Assignment:
From the listing below, reproduce word for word the part that opens with the line containing "idle transport. -/" and closes with the line containing "## Well-formedness -/"; reproduce nothing else.

Entries shown:
-- ==== Sys2Proof/Tests/Slice0.lean ====
section
/-! SUPPORT. Tests on small states, with expected values from spec/95_test_vectors.md (the vector is named), and for every
statement with hypotheses a state and operands that meet them all. -/

namespace Sys2Proof.Tests

open Sys2Proof.Machine

/-! ## Small states -/

/-- Block reset with a host attached that is not the Control Loop and presents nothing. -/
def quiet : State := { State.reset with host := { HostAgent.reset with loop := .off } }

/-- The start state of the vectors: block reset, then SPI_INIT. -/
def serving : State := { quiet with spi := { Transport.reset with cfg := SpiCfg.fixed, sck := true } }

/-- `serving` with the levels the buttons and MISO will show. -/
def scripted (buttons miso : List Level) : State :=
  { serving with env := { Environment.reset with buttons := buttons, miso := miso } }

/-- `serving` with 0xA5 in TXBUF. -/
def loaded (miso : List Level) : State :=
  { scripted [] miso with spi := { serving.spi with txbuf := 0xA5#8, txe := false } }

/-- `serving` with a Ready device whose pointer is at (page, column) and one cell known. -/
def pointed (page : BitVec 3) (column : BitVec 7) : State :=
  { serving with sink :=
    { phase := .ready, ram := [(5, 0x77#8)], page := some page, colLo := some (column.extractLsb' 0 4),
      colHi := some (column.extractLsb' 4 3), on := some true } }

/-- A wedged shifter with 0xA5 in TXBUF. -/
def wedgedBusy : State := { loaded [] with env := { Environment.reset with wedge := some 0 } }

/-- A wedged shifter on an idle transport. -/
def wedgedIdle : State := { serving with env := { Environment.reset with wedge := some 0 } }

/-- A READ that waits for a byte: OP_BUSY is 1. -/
def waiting : State := { serving with seq := { Sequencer.reset with opBusy := true, opc := 0x03#8 } }

/-- `s` with the Control Loop at a place of its iteration. -/
def looping (p : LoopPhase) (s : State) : State := { s with host := { s.host with loop := p } }

/-- The next state, where there is one. -/
def after (o : Host.Outcome State Fault Refusal) : Option State :=
  match o with
  | .next t => some t
  | .fault _ => none
  | .refused _ => none

/-! ## Well-formedness -/

theorem test_wf_button_2_bits_is_not_enough : Instr.wf (.pollEdge 3#2) = false := by decide

theorem test_wf_button_1 : Instr.wf (.pollEdge 1#2) = true := by decide

/-! ## Decoding (V1, V2) -/

theorem test_decode_spiInit : decode 0x01000000#32 = .ok .spiInit := by rfl
theorem test_decode_write : decode 0x020000A5#32 = .ok (.write 0xA5#8) := by rfl
theorem test_decode_read : decode 0x03000000#32 = .ok .read := by rfl
theorem test_decode_reset : decode 0x10000000#32 = .ok .reset := by rfl
theorem test_decode_command : decode 0x110000AF#32 = .ok (.command 0xAF#8) := by rfl
theorem test_decode_data : decode 0x120000FF#32 = .ok (.data 0xFF#8) := by rfl
theorem test_decode_init : decode 0x13000000#32 = .ok .init := by rfl
theorem test_decode_clear : decode 0x14000000#32 = .ok .clear := by rfl
theorem test_decode_selectPage : decode 0x15000300#32 = .ok (.selectPage 3#3 0#7) := by rfl
theorem test_decode_selectPage_last : decode 0x1500077F#32 = .ok (.selectPage 7#3 127#7) := by rfl
theorem test_decode_render : decode 0x20000001#32 = .ok (.render true) := by rfl
theorem test_decode_pollEdge : decode 0x30000001#32 = .ok (.pollEdge 1#2) := by rfl
theorem test_decode_setSettle : decode 0x31001F40#32 = .ok (.setSettle 8000#24) := by rfl
theorem test_decode_setSettle_last : decode 0x31FFFFFF#32 = .ok (.setSettle 16777215#24) := by rfl

theorem test_decode_unassigned_00 : decode 0x00000000#32 = .error (.unassignedOpcode 0x00#8) := by rfl
theorem test_decode_unassigned_16 : decode 0x16000000#32 = .error (.unassignedOpcode 0x16#8) := by rfl
theorem test_decode_write_bit_8 : decode 0x02000100#32 = .error (.unusedBitSet 0x02#8 0x000100#24) := by rfl
theorem test_decode_init_operand : decode 0x13000001#32 = .error (.unusedBitSet 0x13#8 0x000001#24) := by rfl
theorem test_decode_column_128 : decode 0x15000080#32 = .error (.unusedBitSet 0x15#8 0x000080#24) := by rfl
theorem test_decode_page_8 : decode 0x15000800#32 = .error (.unusedBitSet 0x15#8 0x000800#24) := by rfl
theorem test_decode_render_bit_1 : decode 0x20000002#32 = .error (.unusedBitSet 0x20#8 0x000002#24) := by rfl
theorem test_decode_pollEdge_bit_2 : decode 0x30000004#32 = .error (.unusedBitSet 0x30#8 0x000004#24) := by rfl
theorem test_decode_button_3 : decode 0x30000003#32 = .error (.absentButton 3#2) := by rfl

/-- No word is of two rows: two rows differ in a bit that both masks cover. -/
theorem test_rows_do_not_overlap :
    opTable.Pairwise fun r q => r.pattern &&& (r.mask &&& q.mask) ≠ q.pattern &&& (r.mask &&& q.mask) := by
  decide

Problem solution:
/-- A wedged shifter on an idle transport. -/
def wedgedIdle : State := { serving with env := { Environment.reset with wedge := some 0 } }

/-- A READ that waits for a byte: OP_BUSY is 1. -/
def waiting : State := { serving with seq := { Sequencer.reset with opBusy := true, opc := 0x03#8 } }

/-- `s` with the Control Loop at a place of its iteration. -/
def looping (p : LoopPhase) (s : State) : State := { s with host := { s.host with loop := p } }

/-- The next state, where there is one. -/
def after (o : Host.Outcome State Fault Refusal) : Option State :=
  match o with
  | .next t => some t
  | .fault _ => none
  | .refused _ => none

/-! ## Well-formedness -/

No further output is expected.